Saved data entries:
-- ==== Sys2Proof/Word.lean ====
section
/-! DEFINITION. The word types of the block: bytes, command and response words.

A `W`-bit quantity (`size`, `head`, `tail`, `count`, the thresholds, the operand of format `V`; 00_scope R5) is held as its
unsigned value, a `Nat`: `W` is an argument, all arithmetic on these quantities is over the integers, and every result fits
its register (00_scope R6, 10_state R31). That each is below `2^W` is `State.WidthsOk`, which every step keeps. Log 1. -/

namespace Sys2Proof

/-- A byte, unsigned, 0 to 255 (00_scope R6). -/
abbrev Byte := BitVec 8

/-- A command word `CMD` of `8 + W` bits (30_encoding R64). -/
abbrev CommandWord (W : Nat) := BitVec (8 + W)

/-- A response word `RSP` of `8 + W` bits (30_encoding R70). -/
abbrev ResponseWord (W : Nat) := BitVec (8 + W)

end Sys2Proof
end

▶ **What you should do**: Your answer must be a single number: the count of lines in the records that hold the word "every".

▶ **Answer to this exercise**: 2